Gabapentin, Crackers, and Cabernet

I’m back. It’s been a while. I see my last post was in January. It’s not that I haven’t written anything. It’s just that most of what I’ve written needs to be saved for a later date. I became reluctant to write about Mom and Dad, and our life here On the Ravine, kept waiting for something big that I could write big about.

So, about my back. I’ve hurt it.  I saw the confirming MRI this morning. It looks like another disc blowout in my back, this one at L-4/5, aggravated and probably caused by arthritis. This isn’t the first time. I ruptured at L-3/4 in April of 2001, just rolled over in bed one Sunday morning and couldn’t walk. However, two nights before, I had taken down tables to clear a room at church–and it caught up with me. It took me a week that time to put any pressure on my leg.

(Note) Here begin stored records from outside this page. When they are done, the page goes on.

-- ==== Sys2Proof/Machine/VecOps.lean ====
section
/-!
DEFINITION. The vector unit's checks, ranges and computation (R198 to R213): operands, elementwise operations,
reductions, conversion, quantisation with escapes, transposition and moves.
-/

namespace Sys2Proof.Machine

/-! ### Operand words (R200) -/

def isRegOp (w : W32) : Bool := w.toNat.testBit 31
def regNo (w : W32) : Nat := w.toNat % 16
def opOff (w : W32) : Nat := w.toNat % 2 ^ 21

/-- R200: whether an operand word breaks its form. -/
def opBad (w : W32) : Bool :=
  if isRegOp w then bits w.toNat 30 4 != 0 else bits w.toNat 30 21 != 0 || w.toNat % 16 != 0

def usesB : VecOp → Bool
  | .add | .sub | .mul | .fma | .max | .min | .sel | .cgt => true
  | _ => false

def usesC : VecOp → Bool
  | .fma | .sel => true
  | _ => false

def isReduction : VecOp → Bool
  | .rsum | .rmax | .rmin | .ramax => true
  | _ => false

def isQuant : VecOp → Bool
  | .qnt | .qnte => true
  | _ => false

def isMove : VecOp → Bool
  | .copy | .trn => true
  | _ => false

def ifmtOf (d : VecDesc) : Fmt := (fmtOf d.ifmt.toNat).getD .fp32
def ofmtOf (d : VecDesc) : Fmt := (fmtOf d.ofmt.toNat).getD .fp32
def blk (d : VecDesc) : Nat := if d.bsz then 16 else 32

/-- The bytes from the first byte of row 0 to the last byte of the last row (R212). -/
def spanBytes (rows pitch rowBytes : Nat) : Nat := (rows - 1) * pitch + rowBytes

/-- A scratchpad destination: its offset and bytes. -/
def dstSpan (op : VecOp) (d : VecDesc) : Nat × Nat :=
  (opOff d.dst,
    if isReduction op then 4 * d.rows
    else if op == .trn then spanBytes d.n d.dpitch ((ofmtOf d).vecBytes d.rows)
    else spanBytes d.rows d.dpitch ((ofmtOf d).vecBytes d.n))

/-- The scratchpad sources in use: field offset, operand word, pitch. -/
def vecSources (op : VecOp) (d : VecDesc) : List (Nat × W32 × Nat) :=
  ([(12, d.sa, d.apitch)] ++ (if usesB op && !d.bimm then [(16, d.sb, d.bpitch)] else []) ++
    (if usesC op && !d.cimm then [(20, d.sc, d.cpitch)] else [])).filter (fun x => !isRegOp x.2.1)

def srcSpan (d : VecDesc) (x : Nat × W32 × Nat) : Nat × Nat :=
  (opOff x.2.1, spanBytes d.rows x.2.2 ((ifmtOf d).vecBytes d.n))

def sclBytes (d : VecDesc) : Nat := d.rows * (d.n / blk d)
def escBytes (d : VecDesc) : Nat := d.rows * (d.n / 32) * 4

def spansMeet (a b : Nat × Nat) : Bool := decide (a.1 < b.1 + b.2) && decide (b.1 < a.1 + a.2)

/-- R211: why the vector unit refuses a descriptor, if it does. DEDUCED, log entry 18. -/
def vecRefuse (op : VecOp) (d : VecDesc) : Refuse :=
  let i := fmtOf d.ifmt.toNat
  let o := fmtOf d.ofmt.toNat
  let fi := i.getD .fp32
  let fo := o.getD .fp32
  let srcs := vecSources op d
  let dreg := isRegOp d.dst
  let anyReg := isRegOp d.sa || dreg
  let dsp := dstSpan op d
  firstOf (
    [(i.isNone, 0x0A, 2), (o.isNone, 0x0A, 3),
     (isQuant op && !isRegOp d.sa && fi != .fp32, 0x0A, 2),
     (op == .qnt && !(fo.isFp8 || fo.isFp6 || fo == .e2m1), 0x0A, 3),
     (op == .qnte && !(fo.isFp6 || fo == .e2m1), 0x0A, 3),
     (op == .dqnt && !(fi.isFp8 || fi.isFp6 || fi == .e2m1), 0x0A, 2),
     (isMove op && fi != fo, 0x0A, 3),
     (isMove op && anyReg && fi != .fp32, 0x0A, 2),
     (op == .trn && fi.width < 8, 0x0A, 2), (op == .trn && fi.isFp6, 0x0A, 2),
     (d.rnd == 3, 0x0B, 1),
     (dreg && fo != .fp32, 0x0B, 3),
     (d.n == 0 || decide (65536 < d.n), 0x0B, 4),
     ((isQuant op || op == .dqnt) && d.n % blk d != 0, 0x0B, 4),
     (op == .qnte && d.n % 32 != 0, 0x0B, 4),
     (op == .trn && decide (64 < d.n), 0x0B, 4),
     (d.rows == 0 || decide (65535 < d.rows), 0x0B, 8),
     (op == .trn && decide (64 < d.rows), 0x0B, 8),
     (opBad d.sa || (isRegOp d.sa && (decide (64 < d.n) || d.rows != 1)), 0x0B, 12),
     (if usesB op then !d.bimm && opBad d.sb else d.sb != 0, 0x0B, 16),
     (if usesC op then !d.cimm && opBad d.sc else d.sc != 0, 0x0B, 20),
     (opBad d.dst || (dreg && isQuant op) || (dreg && isReduction op && decide (64 < d.rows)) ||
       (dreg && !isReduction op && (decide (64 < d.n) || d.rows != 1)), 0x0B, 24)] ++
    srcs.map (fun x => (x.2.2 % 16 != 0, 0x0B, 28 + (x.1 - 12))) ++
    [(!dreg && !isReduction op && d.dpitch % 16 != 0, 0x0B, 40),
     ((isQuant op || op == .dqnt) && (d.scl % 16 != 0 || pastEnd d.scl (sclBytes d)), 0x0B, 44),
     (op == .qnte && (d.esc % 16 != 0 || pastEnd d.esc (escBytes d)), 0x0B, 48)] ++
    srcs.map (fun x => (pastEnd (srcSpan d x).1 (srcSpan d x).2, 0x0B, x.1)) ++
    [(!dreg && pastEnd dsp.1 dsp.2, 0x0B, 24)] ++
    srcs.map (fun x => (!dreg && spansMeet dsp (srcSpan d x) &&
      !(op != .trn && opOff x.2.1 == opOff d.dst && x.2.2 == d.dpitch && fi.width == fo.width), 0x0B, 24)) ++
    srcs.map (fun x => (isQuant op && spansMeet (d.scl, sclBytes d) (srcSpan d x), 0x0B, 44)) ++
    [(isQuant op && spansMeet (d.scl, sclBytes d) dsp, 0x0B, 44)] ++
    srcs.map (fun x => (op == .qnte && spansMeet (d.esc, escBytes d) (srcSpan d x), 0x0B, 48)) ++
    [(op == .qnte && (spansMeet (d.esc, escBytes d) dsp || spansMeet (d.esc, escBytes d) (d.scl, sclBytes d)), 0x0B, 48)])

/-- R212: the ranges that a vector command declares. -/
def vecRanges (op : VecOp) (d : VecDesc) : List (Nat × Nat × Bool) :=
  (vecSources op d).map (fun x => ((srcSpan d x).1, (srcSpan d x).2, false)) ++
    (if op == .dqnt then [(d.scl, sclBytes d, false)] else []) ++
    (if isRegOp d.dst then [] else [((dstSpan op d).1, (dstSpan op d).2, true)]) ++
    (if isQuant op then [(d.scl, sclBytes d, true)] else []) ++
    (if op == .qnte then [(d.esc, escBytes d, true)] else [])

/-! ### Computation -/

/-- A command while it computes: the vector unit, the scratchpad's reads, and what it will write. -/
structure VRun where
  st    : State
  fl    : Flags
  sat   : Nat
  bad   : List Nat
  writes : List (Nat × Bytes)
  flush : Nat
  deriving DecidableEq, Repr

def vreg (s : State) (c v l : Nat) : W32 := mget 0 (s.core c).vec.regs (v * 64 + l)

/-- The codes of row `r` of an operand: packed elements of a scratchpad operand, or the FP32 lanes of a register. -/
def rowCodes (x : VRun) (c : Nat) (f : Fmt) (w : W32) (pitch r n : Nat) : VRun × List Nat :=
  if isRegOp w then (x, (List.range n).map (fun i => (vreg x.st c (regNo w) (i % 64)).toNat))
  else
    let (s, bs, bad) := spRead x.st c (opOff w + r * pitch) (f.vecBytes n) 4
    ({ x with st := s, bad := x.bad ++ bad }, codesOf f bs n)

/-- R90, R202, R203: whether VEC_CTRL.FTZ acts on the operands of an operation: not where the operation only compares, selects or
changes a sign, sets no flag and returns an operand as it is. DEDUCED, log entry 15. -/
def flushes (op : VecOp) (ftz : Bool) : Bool :=
  ftz && (match op with
    | .max | .min | .sel | .cgt | .abs | .neg | .rmax | .rmin | .ramax => false
    | _ => true)

/-- The FP32 values of codes, decoded under R91, with the flags of the decode. DEDUCED, log entry 15. -/
def decodeRow (f : Fmt) (ftz : Bool) (cs : List Nat) : List W32 × Flags :=
  let rs := cs.map (fun c => decode32 f c none ftz)
  (rs.map (·.1), rs.foldl (fun a r => a ||| r.2) 0)

/-- R90: how many of the codes a read under FTZ flushes. -/
def flushedIn (f : Fmt) (ftz : Bool) (cs : List Nat) : Nat :=
  if ftz then (cs.filter (fun c => (decode32 f c none true).2 &&& fUF != 0)).length else 0

/-- R90: how many of the results with these flags were flushed, under FTZ. -/
def flushedOut (ftz : Bool) (fs : List Flags) : Nat := if ftz then (fs.filter (fun f => f &&& fUF != 0)).length else 0

/-- The format that a source is read in: FP32 for a register (R201). -/
def srcFmt (w : W32) (f : Fmt) : Fmt := if isRegOp w then .fp32 else f

/-- Table 6.11: a scalar that stands for every element of an operand, read as FP32. -/
def immRow (ftz : Bool) (w : W32) (n : Nat) : List W32 × Flags :=
  let r := decode32 .fp32 w.toNat none ftz
  (List.replicate n r.1, r.2)

/-- Table 6.12: an elementwise operation on operands already read as FP32. -/
def elemOp (op : VecOp) (ftz : Bool) (a b c : W32) : W32 × Flags :=
  match op with
  | .add => ieeeAdd ftz a b
  | .sub => ieeeSub ftz a b
  | .mul => ieeeMul ftz a b
  | .fma => ieeeFma ftz a b c
  | .max => (fmaxW a b, 0)
  | .min => (fminW a b, 0)
  | .sel => (if (f32 c).isZero then b else a, 0)
  | .cgt => (if (f32 b).lt (f32 a) then 0x3F800000#32 else 0, 0)
  | .abs => (if (f32 a).isNan then canonNan else absW a, 0)
  | .neg => (if (f32 a).isNan then canonNan else negW a, 0)
  | .exp2 => fExp2 ftz a
  | .log2 => fLog2 ftz a
  | .rcp => fRcp ftz a
  | .rsqrt => fRsqrt ftz a
  | _ => (a, 0)

/-- R209: the draws of one row of `n` elements whose first is element `e0` of the command. -/
def drawRow (v : Vec) (e0 n : Nat) : Vec × List Nat :=
  (List.range n).foldl (fun (acc : Vec × List Nat) i =>
    let l := (e0 + i) % 64
    let x := genStep (mget (seedLane 0 l) acc.1.gens l)
    ({ acc.1 with gens := mset acc.1.gens l x }, acc.2 ++ [x.toNat / 2 ^ 16])) (v, [])

/-- The rounding of element `i` under CTL.RND. -/
def rndOf (d : VecDesc) (us : List Nat) (i : Nat) : Round :=
  match d.rnd.toNat with
  | 1 => .rtz
  | 2 => .stoch (us.getD i 0)
  | _ => .rne

/-- R201: FP32 results encoded in OFMT, with their flags and saturations. -/
def encodeRow (d : VecDesc) (ftz : Bool) (us : List Nat) (vs : List W32) : List Nat × Flags × Nat :=
  let f := ofmtOf d
  let es := vs.mapIdx (fun i w =>
    if f == .fp32 then (⟨w.toNat, 0, false⟩ : Enc) else f.encode (rndOf d us i) d.sat ftz (f32 w))
  (es.map (·.code), es.foldl (fun a e => a ||| e.fl) 0, (es.filter (·.sat)).length)

/-- R95: how many of the values an encode in OFMT under FTZ flushes: only 16-bit formats flush. -/
def flushedEnc (d : VecDesc) (ftz : Bool) (us : List Nat) (vs : List W32) : Nat :=
  let f := ofmtOf d
  if f == .fp32 || decide (f.width < 16) then 0
  else flushedOut ftz (vs.mapIdx (fun i w => (f.encode (rndOf d us i) d.sat ftz (f32 w)).fl))

/-- Puts FP32 words into lanes 0 and up of a vector register. -/
def putLanes (s : State) (c v : Nat) (ws : List W32) : State :=
  modVec s c (fun u => { u with regs := (ws.mapIdx (fun i w => (i, w))).foldl (fun m p => mset m (v * 64 + p.1) p.2) u.regs })

/-- Writes one row of codes at its place: a register's lanes or the scratchpad. -/
def putRow (x : VRun) (c : Nat) (d : VecDesc) (r : Nat) (cs : List Nat) : VRun :=
  if isRegOp d.dst then { x with st := putLanes x.st c (regNo d.dst) (cs.map (BitVec.ofNat 32)) }
  else { x with writes := x.writes ++ [(opOff d.dst + r * d.dpitch, packVec (ofmtOf d) cs)] }

/-- R205: the lanes of a reduction combined pairwise in 6 levels; an absent lane is skipped. -/
def combine (f : W32 → W32 → W32 × Flags) : List (Option W32) → List (Option W32) × Flags
  | some a :: some b :: t =>
    let (w, f1) := f a b
    let (r, f2) := combine f t
    (some w :: r, f1 ||| f2)
  | some a :: none :: t => let (r, f2) := combine f t; (some a :: r, f2)
  | none :: x :: t => let (r, f2) := combine f t; (x :: r, f2)
  | l => (l, 0)

def combineN (f : W32 → W32 → W32 × Flags) : Nat → List (Option W32) × Flags → List (Option W32) × Flags
  | 0, x => x
  | n + 1, x => let (r, fl) := combine f x.1; combineN f n (r, fl ||| x.2)

/-- R203, R205: the two-operand step of a reduction. -/
def redStep (op : VecOp) (ftz : Bool) (a b : W32) : W32 × Flags :=
  match op with
  | .rsum => ieeeAdd ftz a b
  | .rmin => (fminW a b, 0)
  | _ => (fmaxW a b, 0)

/-- R205: the reduction of one row. -/
def reduceRow (op : VecOp) (ftz : Bool) (vs : List W32) : W32 × Flags :=
  let vs := if op == .ramax then vs.map (fun w => if (f32 w).isNan then canonNan else absW w) else vs
  let lanes := (List.range 64).map (fun l =>
    (List.range ((vs.length + 63 - l) / 64)).foldl (fun (acc : Option W32 × Flags) j =>
      let w := vs.getD (l + 64 * j) 0
      match acc.1 with
      | none => (some w, acc.2)
      | some a => let (r, f) := redStep op ftz a w; (some r, acc.2 ||| f)) (none, 0))
  let fl := lanes.foldl (fun a l => a ||| l.2) 0
  let (r, f2) := combineN (redStep op ftz) 6 (lanes.map (·.1), fl)
  ((r.headD none).getD 0, f2)

/-- R97: the scale code of a block of FP32 values. -/
def blockScale (t : Fmt) (vs : List W32) : Nat :=
  if vs.any (fun w => (f32 w).isNan) then 255
  else if vs.any (fun w => !(f32 w).isFinite) then 254
  else
    let amax := vs.foldl (fun a w => fmaxW a (absW w)) 0
    match f32 amax with
    | .fin _ m e => if m = 0 then 0x7F else (min 254 (max 0 (topExp m e - t.et + 127))).toNat
    | _ => 0x7F

/-- R97: one element quantised with scale code `e`; the clamp above the largest finite sets INEXACT and counts, and no
OVERFLOW. -/
def quantElem (t : Fmt) (r : Round) (ftz : Bool) (e : Nat) (w : W32) : Enc :=
  if e = 255 then ⟨0, 0, false⟩
  else
    let v := (f32 w).scale (127 - (e : Int))
    let x := t.encode r true ftz v
    if x.sat then { x with fl := fIX } else x

/-- R98: one residual slot candidate: encoded E4M3 code of element `w` with quantised code `q`. DEDUCED, log entry 17. -/
def residual (t : Fmt) (ftz : Bool) (e : Nat) (w : W32) (q : Nat) : Nat × Flags :=
  let (s, f1) := ieeeRound ftz ((f32 w).scale (127 - (e : Int)))
  let (qv, _) := decode32 t q none false
  let (d, f2) := ieeeSub ftz s qv
  let x := e4m3.encode .rne false ftz (f32 d)
  (x.code, f1 ||| f2 ||| x.fl)

/-- R98: the index and code of the largest residual among candidates, the lower index on a tie. -/
def bestRes (cs : List (Nat × Nat)) : Option (Nat × Nat) :=
  cs.foldl (fun acc c => match acc with
    | none => some c
    | some b => if b.2 % 128 < c.2 % 128 then some c else acc) none

/-- Table 3.6: the two bytes of a slot; a zero residual leaves it empty. -/
def slotBytes (x : Option (Nat × Nat)) : Bytes :=
  match x with
  | none => [0, 0]
  | some (i, r) => if r % 128 = 0 then [0, 0] else [BitVec.ofNat 8 (128 + i), BitVec.ofNat 8 r]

Then I followed with pain medication, physical therapy–including daily paddling around in the pool, and multiple visits with a fine neurosurgeon who never operated. Two years of recovery—but no surgery.

Dr. K says next step is cortisone injections. I did this last time, to no avail. After that, the next step is micro-surgery. Yayyyyyy for micro-surgery! I say, “Bring it on!”

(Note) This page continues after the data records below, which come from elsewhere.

/-- An X instruction whose descriptor the control unit has read: the rows of the engines' commands.
DESIGN CHOICE, log entry 11. -/
def engRow (s : State) (c : Nat) (i : Issue) (b : EngBody) : State :=
  issue s c (fun s => xIssue s c (fetchWord s c) ⟨i, b⟩)

/-! ### Halt and run (R196) -/

/-- A halt takes effect in the control unit of core `c` at an instruction boundary: a blocked instruction is abandoned
with PC on it, but an X with SYNC that has been queued goes to the next instruction. -/
def haltNow (s : State) (c : Nat) : State :=
  let k := (s.core c).ctl
  match k.st with
  | .running | .ending =>
    let s := match k.blk with
      | .sync _ => modCtl s c (fun t => { t with pc := t.pc + 4 })
      | _ => s
    enginesHalt (modCtl s c (fun t => { t with resume := k.st, st := .halted, blk := .none })) c
  | _ => s

/-- A message of a halting sender was refused for want of credit: it is withdrawn, and the halt takes effect (R196,
R253). DEDUCED, log entry 33. -/
def haltWithdraw (s : State) (p : SendPath) : State :=
  let (s, gone) := withdraw s p
  if gone then
    match p with
    | .ctl c => haltNow (modCtl s c (fun t => { t with blk := .none })) c
    | .que c =>
      match engFlights (s.core c) 6 with
      | f :: _ => discardFlight s c f
      | [] => s
    | .dma c e =>
      match curDma (s.core c) e.val with
      | some (f, _, d) =>
        if ((s.core c).eng e.val).noting then dmaFinish s c e.val f d (((s.core c).eng e.val).endStatus.getD 2)
        else dmaEnd s c e.val f d 2
      | none => s
    | .fn _ _ => s
    | .fwd _ _ => s
  else s

end Sys2Proof.Machine
end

This is the fifteenth day that I haven’t walked without help. I don’t get around much, but when I do, I push a little old rolling walker with two baskets that I’ve used all summer as my “garden cart.” I paid $5 on Craigslist because I thought Dad might enjoy it for gardening help. No, he didn’t like it. Yes, I think it’s a lifesaver!

The pain of a spasm is unmanageable, although the gabapentin that Dr. K prescribed seems to help the chronic ache. Today he added a muscle relaxer to try to calm the spasms.

I want to be over this. Now. And I know it’s not going to work that way. So, for now, I’ll just pop a gabapentin, down some of those Italian crackers with olive oil that have become my weakness, and pour a glass of cabarnet.

Cheers, y’all!

 

Author: Diana Blair Revell

With both parents gone, we’ve left the Compound and moved to a smaller setting. There’s a sadness, but there’s a new beginning, too! I used to be a healthcare executive. I don’t miss it. Before that, I worked in radio and cable TV. I miss radio most of all. Radio has to be the most hilarious and fun place to work. Now I do some writing and give my attention to Dave and Dixie, our four-year-old Shih-poo. My parents were with us for thirteen years. Dad passed away in 2018, and Mom died June 24, 2022. We miss them. I garden, cook, clean, play anything with a keyboard, and believe in the power of Love.

5 thoughts on “Gabapentin, Crackers, and Cabernet”

  1. Diana,

    I am so sorry for your back pain. I found it was the worst thing I ever had. I will add your to my prayers to get your surgery quick.

    Linda

    Like

  2. Sorry to hear you’re in such pain. Pain sucks. I’m having a glass of merlot to ease my back pain. How can back pain be a pain-in-the-ass at the same time? IT’S a multi-tasking pain. I hurt it while wire brushing my CB rockers that I’m going to paint turquoise in honor of my daughter and her Dysautonomia. IT’S that disease’s color. BACK pain could have a color. WHAT color would you choose? HOPE you get some permanent relief soon, my friend. (I have no idea why my first words/letters in a sentance. ARe. CApitalized. WEird. Prayers for you. CHeers!